FIG. 5 is a block diagram of an embodiment of a multi-tag movie classification apparatus provided herein;

FIG. 6 is a block diagram of an embodiment of an electronic device provided herein;

FIG. 7 is a block diagram of an embodiment of a computer-readable storage medium provided herein.

Detailed Description

The following describes in detail the embodiments of the present application with reference to the drawings attached hereto.

In the following description, for purposes of explanation and not limitation, specific details are set forth such as particular system structures, interfaces, techniques, etc. in order to provide a thorough understanding of the present application.

The term "and/or" herein is merely an association describing an associated object, meaning that three relationships may exist, e.g., a and/or B, may mean: a exists alone, A and B exist simultaneously, and B exists alone. In addition, the character "/" herein generally indicates that the former and latter related objects are in an "or" relationship. Further, the term "plurality" herein means two or more than two. In addition, the term "at least one" herein means any one of a plurality or any combination of at least two of a plurality, for example, including at least one of A, B, C, and may mean including any one or more elements selected from the group consisting of A, B and C.

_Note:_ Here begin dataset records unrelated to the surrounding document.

/-- Set or clear a port's BRD bit. -/
def State.setBoarded (s : State) (l : Nat) (b : Bool) : State :=
  let put := fun (s : State) off i => s.setFld off ⟨i, i⟩ (if b then 1 else 0)
  if 32768 ≤ l then { s with stageBrd := SMap.set false s.stageBrd l b }
  else if routerOf l = 256 then (if portOf l < 32 then put s R.TR_HBRD_L (portOf l) else put s R.TR_HBRD_H (portOf l - 32))
  else put s (R.TR_STAT (routerOf l / 64) (routerOf l % 64)) (20 + portOf l)

/-! ### Queues (R190) -/

/-- The key of channel `v` of a port's queues. -/
def vcKey (i v : Nat) : Nat := 8 * i + v

/-- The packets that channel v of a source port has still to send. -/
def State.srcq (s : State) (i v : Nat) : SrcQ := SMap.get {} s.srcs (vcKey i v)
def State.setSrcq (s : State) (i v : Nat) (x : SrcQ) : State := { s with srcs := SMap.set {} s.srcs (vcKey i v) x }

/-- The queue of channel v at a router's input. -/
def State.inq (s : State) (i v : Nat) : List TFlit := SMap.get [] s.inqs (vcKey i v)
def State.setInq (s : State) (i v : Nat) (x : List TFlit) : State := { s with inqs := SMap.set [] s.inqs (vcKey i v) x }

/-- The packet that passes channel v of a router's input. -/
def State.worm (s : State) (i v : Nat) : Worm := SMap.get {} s.worms (vcKey i v)
def State.setWorm (s : State) (i v : Nat) (x : Worm) : State := { s with worms := SMap.set {} s.worms (vcKey i v) x }

/-- The flits of channel v that the target or initiator of a local port holds. -/
def State.tin (s : State) (l v : Nat) : List TFlit := SMap.get [] s.tins (vcKey l v)
def State.setTin (s : State) (l v : Nat) (x : List TFlit) : State := { s with tins := SMap.set [] s.tins (vcKey l v) x }

/-- A flit enters a router's input queue. -/
def State.enter (s : State) (i v : Nat) (f : TFlit) : State := (s.setInq i v (s.inq i v ++ [f])).takeFlits i v 1

/-- The completion of a request has left the target at port `i`, which tracks the request no longer (R198). -/
def State.hasLeft (s : State) (i : Nat) (pk : Packet) : State :=
  if isCompletion pk.cmd then
    { s with tracked := s.tracked.filter fun t => !(decide (t.link = i ∧ t.src = pk.dst ∧ t.tag = pk.tag.val) && !t.posted && !t.cpl) }
  else s

/-- A source port sends its next flit of channel v into the router's input queue, if there is room. -/
def State.fillOne (s : State) (i v : Nat) : State :=
  let q := s.srcq i v
  match q.pks with
  | [] => s
  | pk :: rest =>
    if linkDepth i ≤ s.iocc i v then s
    else
      let s1 := s.enter i v (flitAt pk q.done)
      if flitsOf pk ≤ q.done + 1 then (s1.setSrcq i v ⟨rest, 0⟩).hasLeft i pk else s1.setSrcq i v { q with done := q.done + 1 }

/-- A source port fills the router's input queue. -/
def State.fill (s : State) (i v : Nat) : State := (List.range 4).foldl (fun a _ => a.fillOne i v) s

/-- The credits that the flits a target holds have spent: it takes the flits of the packet it is to perform next as they come, but for the
last, which it takes with the packet; an initiator takes completions as they come (R188, R198). -/
def creditsHeld (v : Nat) (fs : List TFlit) : Nat :=
  match fs with
  | [] => 0
  | h :: ds =>
    let n := flitsOf (headerOf h.w)
    if 4 ≤ v ∨ ds.length + 1 < n then 0 else ds.length + 2 - n

/-- The credits of what a target has taken come back. -/
def State.settleTin (s : State) (l v : Nat) : State :=
  s.creditBack l v (s.depthOf l v - s.avail l v - creditsHeld v (s.tin l v))

/-- The packet that the target or initiator of a local port is to perform next on channel v, its DPORT the port's. -/
def State.headAt (s : State) (l v : Nat) : Option Packet := (frontPacket (s.tin l v)).map fun p => { p with dst := l }

/-- That packet leaves the queue. -/
def State.popTin (s : State) (l v : Nat) : State :=
  let fs := s.tin l v
  match fs with
  | [] => s
  | h :: _ => (s.setTin l v (fs.drop (flitsOf (headerOf h.w)))).settleTin l v

/-! ### Packets on their way -/

/-- A source port takes a packet to send. -/
def State.launch (s : State) (pk : Packet) : State :=
  let v := vcOf pk; let q := s.srcq pk.src v
  (s.setSrcq pk.src v { q with pks := q.pks ++ [pk] }).fill pk.src v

Referring to fig. 1 and fig. 2, fig. 1 is a schematic flowchart of an embodiment of a multi-label classification method for a movie provided by the present application, and fig. 2 is a schematic frame diagram of a multi-label classification model for a movie provided by the present application. The multi-label classification method for the film can be applied to classification of various different types of labels for the positive film or the trailer of the film, and is convenient for audiences to know the basic information of the film.

The main body of the movie multi-tag classification method of the present application may be a movie multi-tag classification apparatus, for example, the movie multi-tag classification method may be executed by a terminal device or a server or other processing devices, where the movie multi-tag classification apparatus may be a User Equipment (UE), a mobile device, a User terminal, a cellular phone, a wireless phone, a Personal Digital Assistant (PDA), a handheld device, a computing device, a vehicle-mounted device, a wearable device, or the like. In some possible implementations, the movie multi-label classification method may be implemented by a processor calling computer-readable instructions stored in a memory.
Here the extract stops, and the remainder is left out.